The K_sv values that were obtained from the experiments are (1.02 ± 0.01) × 10⁵ M⁻¹ and (2.23 ± 0.03) × 10⁵ M⁻¹ for complexes 1 and 2, respectively (Fig. 3, inset). K_app was found to be (1.15 ± 0.02) × 10⁵ M⁻¹ and (2.62 ± 0.02) × 10⁵ M⁻¹ for complexes 1 and 2, respectively.

These results show the same magnitude of the intrinsic binding constants determined from the absorption spectra titration, further demonstrating the absorption spectral observations that the complex 2 with the ligand PIQ can intercalate to DNA more strongly than the complex 1.

2.4.2. DNA photocleavage studies. The DNA photocleavage activity of 1 and 2 was considered using SC pUC19 DNA in Tris–HCl/NaCl buffer by irradiating the samples with visible light of 500 nm. The complexes remain cleavage inactive in dark condition thereby prohibit possibility of any hydrolytic cleavage. All the complexes display photoinduced DNA cleavage activity in micromolar complex concentration.
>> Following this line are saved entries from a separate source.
/-- Engine and opcode of a word instruction (R69 to R71); events have none. -/
def opOf (i : Instr) : Option (Engine × Nat) :=
  match i with
  | .nop => some (.c, 0x00)
  | .add _ _ _ => some (.c, 0x01)
  | .sub _ _ _ => some (.c, 0x02)
  | .mul _ _ _ => some (.c, 0x03)
  | .mulh _ _ _ => some (.c, 0x04)
  | .mulhu _ _ _ => some (.c, 0x05)
  | .divu _ _ _ => some (.c, 0x06)
  | .remu _ _ _ => some (.c, 0x07)
  | .and _ _ _ => some (.c, 0x08)
  | .or _ _ _ => some (.c, 0x09)
  | .xor _ _ _ => some (.c, 0x0A)
  | .andn _ _ _ => some (.c, 0x0B)
  | .shl _ _ _ => some (.c, 0x0C)
  | .shr _ _ _ => some (.c, 0x0D)
  | .sar _ _ _ => some (.c, 0x0E)
  | .rotl _ _ _ => some (.c, 0x0F)
  | .min _ _ _ => some (.c, 0x10)
  | .max _ _ _ => some (.c, 0x11)
  | .minu _ _ _ => some (.c, 0x12)
  | .maxu _ _ _ => some (.c, 0x13)
  | .clz _ _ => some (.c, 0x14)
  | .popc _ _ => some (.c, 0x15)
  | .addp _ _ _ => some (.c, 0x16)
  | .addi _ _ _ => some (.c, 0x20)
  | .andi _ _ _ => some (.c, 0x21)
  | .ori _ _ _ => some (.c, 0x22)
  | .xori _ _ _ => some (.c, 0x23)
  | .shli _ _ _ => some (.c, 0x24)
  | .shri _ _ _ => some (.c, 0x25)
  | .sari _ _ _ => some (.c, 0x26)
  | .movi _ _ => some (.c, 0x27)
  | .immx _ => some (.c, 0x28)
  | .packed _ _ _ _ => some (.c, 0x00)
  | .cmp _ _ _ _ => some (.c, 0x30)
  | .cmpi _ _ _ _ => some (.c, 0x31)
  | .gset _ _ => some (.c, 0x32)
  | .gcomb _ _ _ _ => some (.c, 0x33)
  | .prepImm _ _ => some (.c, 0x34)
  | .prepReg _ _ => some (.c, 0x34)
  | .go _ _ => some (.c, 0x35)
  | .gol _ _ _ => some (.c, 0x36)
  | .loop _ _ _ => some (.c, 0x37)
  | .ld _ _ _ _ _ => some (.c, 0x40)
  | .st _ _ _ _ _ => some (.c, 0x41)
  | .ldt _ _ _ _ _ => some (.c, 0x42)
  | .stt _ _ _ _ _ => some (.c, 0x43)
  | .amo _ _ _ _ _ => some (.c, 0x44)
  | .cas _ _ _ _ _ => some (.c, 0x45)
  | .tdset _ _ => some (.c, 0x48)
  | .tdsetBase _ _ => some (.c, 0x48)
  | .tdsetExt _ _ => some (.c, 0x48)
  | .tdget _ _ => some (.c, 0x49)
  | .tdgetBase _ _ => some (.c, 0x49)
  | .itset _ _ => some (.c, 0x4A)
  | .itsetIdx _ _ => some (.c, 0x4A)
  | .itget _ _ => some (.c, 0x4B)
  | .itgetIdx _ _ => some (.c, 0x4B)
  | .qpush _ _ => some (.c, 0x50)
  | .qmask _ => some (.c, 0x51)
  | .qflush _ _ => some (.c, 0x52)
  | .enqr _ _ => some (.c, 0x53)
  | .enqrT _ _ _ _ => some (.c, 0x53)
  | .enqrQueued _ => none
  | .enqrTimeout _ => none
  | .fork _ => some (.c, 0x54)
  | .streamEnd _ _ => none
  | .rend => some (.c, 0x55)
  | .rendJoin _ => none
  | .bar _ => some (.c, 0x56)
  | .waito _ _ _ => some (.c, 0x57)
  | .waitoT _ _ _ _ => some (.c, 0x57)
  | .waitoEnd _ => none
  | .waitoTimeout _ => none
  | .sigo _ _ => some (.c, 0x58)
  | .bphase _ => some (.c, 0x59)
  | .bphaseSnapshot _ => none
  | .halt => some (.c, 0x5A)
  | .haltRetire _ => none
  | .cancelUnit _ => some (.c, 0x5B)
  | .cancelLaunch _ => some (.c, 0x5B)
  | .cancelGraph _ => some (.c, 0x5B)
  | .cancelJob _ => some (.c, 0x5B)
  | .rent _ _ _ _ _ _ => some (.c, 0x60)
  | .renew _ _ _ => some (.c, 0x61)
  | .prepay _ _ _ _ => some (.c, 0x62)
  | .sublet _ _ _ _ => some (.c, 0x63)
  | .vacate _ _ => some (.c, 0x64)
  | .leaseq _ _ _ => some (.c, 0x65)
  | .purseq _ _ _ => some (.c, 0x66)
  | .leaseAck _ => none
  | .xlat _ _ _ => some (.c, 0x68)
  | .hdrop _ => some (.c, 0x69)
  | .hqry _ _ _ => some (.c, 0x6A)
  | .trap _ => some (.c, 0x70)
  | .eret _ => some (.c, 0x71)
  | .trapEntry _ => none
  | .csrr _ _ => some (.c, 0x72)
  | .csrw _ _ => some (.c, 0x73)
  | .dictld _ _ => some (.c, 0x74)
  | .dictldComplete _ _ => none
  | .instructionRetire _ _ _ => none
  | .vnop => some (.v, 0x00)
  | .vadd _ _ _ _ _ _ => some (.v, 0x01)
  | .vsub _ _ _ _ _ _ => some (.v, 0x02)
  | .vmul _ _ _ _ _ _ => some (.v, 0x03)
  | .vfma _ _ _ _ _ _ _ => some (.v, 0x04)
  | .vfms _ _ _ _ _ _ _ => some (.v, 0x05)
  | .vmin _ _ _ _ _ => some (.v, 0x06)
  | .vmax _ _ _ _ _ => some (.v, 0x07)
  | .vabs _ _ _ _ => some (.v, 0x08)
  | .vneg _ _ _ _ => some (.v, 0x09)
  | .vrcp _ _ _ _ => some (.v, 0x0A)
  | .vrsq _ _ _ _ => some (.v, 0x0B)
  | .vsqrt _ _ _ _ _ => some (.v, 0x0C)
  | .vdiv _ _ _ _ _ _ => some (.v, 0x0D)
  | .vexp2 _ _ _ _ => some (.v, 0x0E)
  | .vlog2 _ _ _ _ => some (.v, 0x0F)
  | .vtanh _ _ _ _ => some (.v, 0x10)
  | .viadd _ _ _ _ => some (.v, 0x18)
  | .visub _ _ _ _ => some (.v, 0x19)
  | .vimul _ _ _ _ => some (.v, 0x1A)
  | .vand _ _ _ _ => some (.v, 0x1B)
  | .vor _ _ _ _ => some (.v, 0x1C)
  | .vxor _ _ _ _ => some (.v, 0x1D)
  | .vshl _ _ _ _ _ _ => some (.v, 0x1E)
  | .vshr _ _ _ _ _ _ => some (.v, 0x1F)
  | .vsar _ _ _ _ _ _ => some (.v, 0x20)
  | .vimin _ _ _ _ => some (.v, 0x21)
  | .vimax _ _ _ _ => some (.v, 0x22)
  | .vcmp _ _ _ _ _ _ => some (.v, 0x28)
  | .vsel _ _ _ _ _ => some (.v, 0x29)
  | .vmsk _ _ _ _ _ => some (.v, 0x2A)
  | .vmpop _ => some (.v, 0x2B)
  | .vrotr _ _ _ _ _ => some (.v, 0x30)
  | .vrotc _ _ _ _ _ => some (.v, 0x31)
  | .vbcr _ _ _ _ _ => some (.v, 0x32)
  | .vbcc _ _ _ _ _ => some (.v, 0x33)
  | .vredr _ _ _ _ _ => some (.v, 0x34)
  | .vredc _ _ _ _ _ => some (.v, 0x35)
  | .vscanr _ _ _ _ _ => some (.v, 0x36)
  | .vscanc _ _ _ _ _ => some (.v, 0x37)
  | .vperm _ _ _ _ _ _ => some (.v, 0x38)
  | .vld _ _ _ _ _ _ _ => some (.v, 0x40)
  | .vst _ _ _ _ _ _ _ => some (.v, 0x41)
  | .vgath _ _ _ _ _ => some (.v, 0x42)
  | .vscat _ _ _ _ _ => some (.v, 0x43)
  | .vmap _ _ _ _ _ _ _ => some (.v, 0x44)
  | .vcvt _ _ _ _ _ _ => some (.v, 0x48)
  | .vreq _ _ _ _ _ _ _ _ => some (.v, 0x49)
  | .vamax _ _ _ => some (.v, 0x4A)
  | .vrng _ _ _ _ => some (.v, 0x4C)
  | .vloop _ _ _ => some (.v, 0x50)
  | .vloopQ _ _ => some (.v, 0x50)
  | .vtake => some (.v, 0x51)
  | .vdefer _ _ _ _ _ => some (.v, 0x54)
  | .vdrain _ _ _ _ _ _ => some (.v, 0x55)
  | .vmov _ _ _ _ => some (.v, 0x58)
  | .vmovs _ _ => some (.v, 0x59)
  | .klds _ _ => some (.v, 0x60)
  | .ksts _ _ => some (.v, 0x61)
  | .kemit _ _ _ => some (.v, 0x62)
  | .kstep => some (.v, 0x63)
  | .mnop => some (.m, 0x00)
  | .mnest _ _ _ _ => some (.m, 0x01)
  | .msrcaRec _ _ => some (.m, 0x02)
  | .msrcaDim _ _ => some (.m, 0x02)
  | .msrcaRow0 _ _ => some (.m, 0x02)
  | .msrcbRec _ _ => some (.m, 0x03)
  | .msrcbCol0 _ _ => some (.m, 0x03)
  | .mdest _ => some (.m, 0x04)
  | .mfmt _ _ => some (.m, 0x05)
  | .mgo _ => some (.m, 0x06)
  | .mloadb _ _ _ _ => some (.m, 0x07)
  | .mdrain _ _ _ _ _ _ _ => some (.m, 0x08)
  | .mzero _ _ => some (.m, 0x09)
  | .mchkOn _ _ => some (.m, 0x0A)
  | .mchkOff _ _ => some (.m, 0x0A)
  | .mdry _ _ _ _ => some (.m, 0x0B)
  | .msync => some (.m, 0x0C)
  | .mOperationStart _ _ => none
  | .mStep _ => none
  | .nestComplete _ _ => none
  | .xnop => some (.x, 0x00)
  | .xcopy _ _ _ _ _ _ => some (.x, 0x01)
  | .xred _ _ _ _ _ => some (.x, 0x02)
  | .xgath _ _ _ _ _ => some (.x, 0x03)
  | .xscat _ _ _ _ _ => some (.x, 0x04)
  | .xmcast _ _ _ _ _ => some (.x, 0x05)
  | .xrload _ _ _ _ _ _ => some (.x, 0x06)
  | .xatom _ _ _ _ => some (.x, 0x07)
  | .xsig _ _ => some (.x, 0x08)
  | .xsigF _ _ => some (.x, 0x08)
  | .xdecl _ _ => some (.x, 0x09)
  | .xpref _ => some (.x, 0x0A)
  | .xcoll _ _ _ => some (.x, 0x0B)
  | .xksend _ _ _ => some (.x, 0x0C)
  | .xkfetch _ _ _ _ _ => some (.x, 0x0D)
  | .xkparam _ _ => some (.x, 0x0E)
  | .xinv _ _ => some (.x, 0x0F)
  | .xdrain => some (.x, 0x10)
  | .xwait _ _ => some (.x, 0x11)
  | .xwaitEnd _ => none
  | .xAccept _ => none
  | .chunkLand _ _ _ => none
  | .xRetire _ _ => none
  | .pktStore _ => none
  | .pktLoad _ => none
  | .pktAtom _ => none
  | .pktSignal _ => none
  | .reduceLoad _ => none
  | .linkDown _ => none
  | .kGrad _ => none
  | .kSetup _ => none
  | .kPromote _ => none
  | .kResume _ => none
  | .kRetire _ => none
  | .kProgram _ => none
  | .blockApplication _ _ _ _ => none
  | .kweights _ => none
  | .missing _ _ _ _ => none
  | .keeperRegen _ _ _ _ => none
  | .launchComplete _ => none
  | .sliceEnd _ => none
  | .idleSliceEnd _ => none
  | .stall _ _ => none
  | .preempt _ => none
  | .escrowRenewal _ => none
  | .arrears _ => none
  | .lapse _ => none
  | .reclaim _ => none
  | .overdraft _ => none
  | .seatBilling _ => none
  | .scrubComplete _ => none
  | .partShrink _ _ _ => none
  | .partDestroy _ _ => none
  | .jobRetire _ _ _ => none
  | .freezeEnd _ => none
  | .droopStepDown _ => none
  | .graphPost _ _ _ => none
  | .partCreate _ _ _ => none
  | .partGrow _ _ _ => none
  | .jobCreate _ _ _ _ => none
  | .rateSet _ _ _ => none
  | .purseCredit _ _ _ _ => none
  | .coreClear _ _ => none
  | .captureSet _ _ _ _ _ => none
  | .replaySet _ _ _ _ _ => none
  | .telemRead _ _ => none
  | .getMeasurements _ _ => none
  | .getFwInfo _ => none
  | .transferFw _ _ _ _ => none
  | .activateFw _ _ => none
  | .powerLimit _ => none
  | .packageReset _ _ _ _ _ => none
  | .registerWrite _ _ _ => none
  | .correctable _ _ => none
  | .uncorrectableError _ => none
  | .thermalThrottle _ _ => none
  | .throttleExit _ => none
  | .droopDetect _ => none
  | .hostCxlMemWrite _ _ => none
  | .flitCrcError _ => none
  | .mcastStore _ => none
  | .peerLost _ => none
  | .collectiveEmit _ => none
  | .collectiveApply _ => none
  | .collectiveComplete _ => none
  | .fetchServe _ _ => none
  | .xlatWalkEnd _ _ => none
  | .xinvAck _ _ => none
  | .vacateComplete _ => none
  | .barGenerationComplete _ _ => none
  | .contextSave _ => none
  | .unitPlace _ => none
  | .restore _ => none
  | .chunkStart _ _ => none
The complexes 1 display 73% and complex 2 show 84% cleavage of SC DNA to its nicked circular (NC) form on photoirradiation at 500 nm with a complex concentration of 100 μM for 1 h (Fig. 4).

Fig. 4 Cleavage of SC pUC19 DNA (0.2 μg, 30 μM) by the complexes 1 and 2 (100 μM) in 50 mM Tris–HCl/NaCl buffer (pH, 7.2) on photoirradiation at 500 nm for 1 h: (lane 1) DNA control; (lane 2) DNA + HL; (lane 3) DNA + PPY; (lane 4) DNA + PIQ; (lane 5) DNA + Pcyd-BODIPY; (lane 6) DNA + 1 (in dark); (lane 7), DNA + 2 (in dark); (lane 8) DNA + 1; (lane 9) DNA + 2.
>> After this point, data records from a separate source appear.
/-- The check of an access by raw address (R90). -/
def checkCovering (s : State) (p j k n : Nat) : Option Cause :=
  checkRange s p j (coveringLease s p j k n) k n

/-- Leases of a list that a `VACATE` has left with no hold (R117). -/
def State.holdsOver (s : State) (ids : List Nat) : List Nat :=
  ids.eraseDups.filter (fun id => (s.lease id).any (fun l => l.vacating && l.holds == 0))

/-- Take or release a hold on each lease (R353). The last hold of a vacating lease ends its `VACATE`, at once (R117). -/
def State.hold (s : State) (ids : List Nat) (up : Bool) : State :=
  let s := ids.foldl (fun s id => s.modLease id (fun l =>
    { l with holds := if up then l.holds + 1 else l.holds - 1 })) s
  if up then s else (s.holdsOver ids).foldl (fun s id => s.soon [.vacateComplete id]) s

/-- `Rate(t)` of a partition (R110). -/
def State.rate (s : State) (p tier : Nat) : Nat := (s.part p).rates.getD tier 0

/-- `Charge(len, t, n)` (R110). -/
def charge (s : State) (p len tier n : Nat) : Nat := ceilDiv (ceilDiv len 64 * s.rate p tier * n) 65536

/-- A credit saturates (R110); CAPPED ends when BAL rises above −CAP (R356). -/
def Purse.credit (q : Purse) (n : Nat) : Purse :=
  let b := min (q.bal + n) (2 ^ 63 - 1)
  { q with bal := b, capped := q.capped && b ≤ -(q.cap : Int) }

/-- Add points to a purse. -/
def State.credit (s : State) (p j n : Nat) : State := s.setPurse p j ((s.purse p j).credit n)

/-- Sum of the escrow of a purse's leases (R349). -/
def State.escrowOf (s : State) (p j : Nat) : Nat :=
  (s.leases.filter (fun e => e.2.part == p && e.2.job == j)).foldl (fun n e => n + e.2.escrow) 0

/-- A storage range may be leased: no live lease and no scrub overlaps it (R109). -/
def State.taken (s : State) (rs : List (Nat × Nat)) : Bool :=
  rs.any (fun r =>
    s.leases.any (fun e => !(e.2.state == .vacated || e.2.state == .reclaimed) && !e.2.stowed && overlaps e.2.ranges r.1 r.2) ||
    s.scrubs.any (fun c => overlaps c.ranges r.1 r.2))

/-- The lowest free slot of a controller (R108). -/
def State.freeSlot (s : State) (ctrl : Nat) : Option Nat :=
  let used := (s.leases.map (·.1)).filter (fun id => ctrlOf id == ctrl)
  match (upto (ctrl * 8192 + 1) (used.length + 1)).find? (fun id => !used.contains id) with
  | some id => if id % 8192 = 0 then none else some id
  | none => none

/-! ## Records and events (R377 to R380) -/

/-- The code of a cause (R377). -/
def Cause.code : Cause → Nat
  | .illop => 0x0001 | .illseq => 0x0002 | .bounds => 0x0003 | .align => 0x0004
  | .expiry => 0x0005 | .nolease => 0x0006 | .reclaimed => 0x0007 | .record => 0x0008
  | .steerUnset => 0x0009 | .fetchBounds => 0x000A | .loopcnt => 0x000B | .loopbusy => 0x000C
  | .objEmpty => 0x000D | .objLease => 0x000E | .csrRo => 0x000F | .csrbusy => 0x0010
  | .dictbusy => 0x0011 | .trapNest => 0x0012 | .eretState => 0x0013 | .forkbusy => 0x0014
  | .queueLeft => 0x0015 | .offcutLeft => 0x0016 | .enqTarget => 0x0017 | .cancelDenied => 0x0018
  | .barScope => 0x0019 | .leaseArg => 0x001A | .handleBusy => 0x001B | .portBusy => 0x001C
  | .vtarget => 0x001D | .dowelOvf => 0x001E | .offcutFull => 0x001F | .qval => 0x0020
  | .mqFull => 0x0021 | .handle => 0x0022 | .walk => 0x0023 | .unsignalled => 0x0024
  | .peerLost => 0x0025 | .priv => 0x0026 | .silent => 0x0027 | .poison => 0x0028 | .placeFail => 0x0029
  | .correctable => 0x0100 | .corrected => 0x0101 | .rollback => 0x0102 | .suspect => 0x0103
  | .regen => 0x0104 | .mirrorUsed => 0x0105 | .postRefused => 0x0106 | .recordBad => 0x0107
  | .graphStuck => 0x0108 | .stall => 0x0109 | .arrears => 0x010A | .purseCap => 0x010B
  | .reclaim => 0x010C | .offcutLost => 0x010D | .objDrop => 0x010E | .linkDown => 0x010F
  | .xpart => 0x0110 | .preempted => 0x0111 | .kblockBad => 0x0112 | .kcmdDenied => 0x0113
  | .kprogBad => 0x0114 | .kprogAbort => 0x0115 | .kcabinetLost => 0x0116 | .ksubLost => 0x0117
  | .missing => 0x0118 | .captureEnd => 0x0119 | .kcmdDone => 0x011A
  | .software v => 0x8000 + v.toNat

/-- A report with only a cause. -/
def Report.of (c : Cause) : Report := ⟨c, .c, 0, 0, 0, 0, 0, 0, 0, 0, 0, 0, none⟩

/-- Who a record is about. -/
structure Whom where
  part : Nat
  job : Nat
  core : Nat
  launch : Nat
  unit : Nat
  deriving DecidableEq, Repr, Inhabited

/-- The unit on a core, as a record names it. -/
def State.whom (s : State) (core : Nat) : Whom :=
  let pj := s.jobOf core
  let u := (s.core core).seat.unit.getD (0, 0)
  ⟨pj.1, pj.2, core, u.1, u.2⟩

/-- The 64-byte record of R378. -/
def recordBits (s : State) (r : Report) (w : Whom) (evt loss : Bool) (seq : Nat) : BitVec 512 :=
  let f (v lo n : Nat) : Nat := v % 2 ^ n * 2 ^ lo
  BitVec.ofNat 512 <|
    [f r.cause.code 496 16, f r.eng.num 494 2, f evt.toNat 493 1, f loss.toNat 492 1, f r.pc.toNat 475 17,
     f r.codePos 473 2, f r.trec 467 6, f r.irec 463 4, f r.idx.toNat 415 48, f r.pp 391 24, f r.lb 387 4,
     f r.lease 371 16, f s.tick 323 48, f w.unit 291 32, f w.core 280 11, f w.launch 248 32, f w.job 232 16,
     f w.part 226 6, f r.count 194 32, f r.detail 130 64, f seq 66 64].foldl (· + ·) 0

/-- Append a record to an event ring (R380). -/
def Ring.append (g : Ring) (mk : Bool → Nat → BitVec 512) : Ring :=
  if g.written - g.read = 4096 then { g with dropped := g.dropped + 1, loss := true }
  else { g with recs := spSet g.recs (g.written % 4096) (mk g.loss g.written), written := g.written + 1, loss := false }

/-- A ring, empty at reset. -/
def State.ring (s : State) (p : Nat) : Ring := spGet ⟨[], 0, 0, 0, false⟩ s.rings p

/-- A record to the event ring of partition `p` about `w`. -/
def State.toRing (s : State) (p : Nat) (r : Report) (w : Whom) (evt : Bool) : State :=
  { s with rings := spSet s.rings p ((s.ring p).append (recordBits s r w evt)) }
Addition of hydroxyl radical scavengers like DMSO, KI, catalase and superoxide radical scavengers such as superoxide dismutase, SOD did not inhibit the DNA photocleavage reaction whereas singlet oxygen quenchers such as 2,2,6,6-tetramethyl-4-piperidone (TEMP), 1,4-diazabicyclo-[2.2.2]octane (DABCO), and NaN₃ inhibited the DNA photocleavage activity significantly (Fig. 5). These results suggested ¹O₂ are likely to be the reactive species that contribute to the cleavage process.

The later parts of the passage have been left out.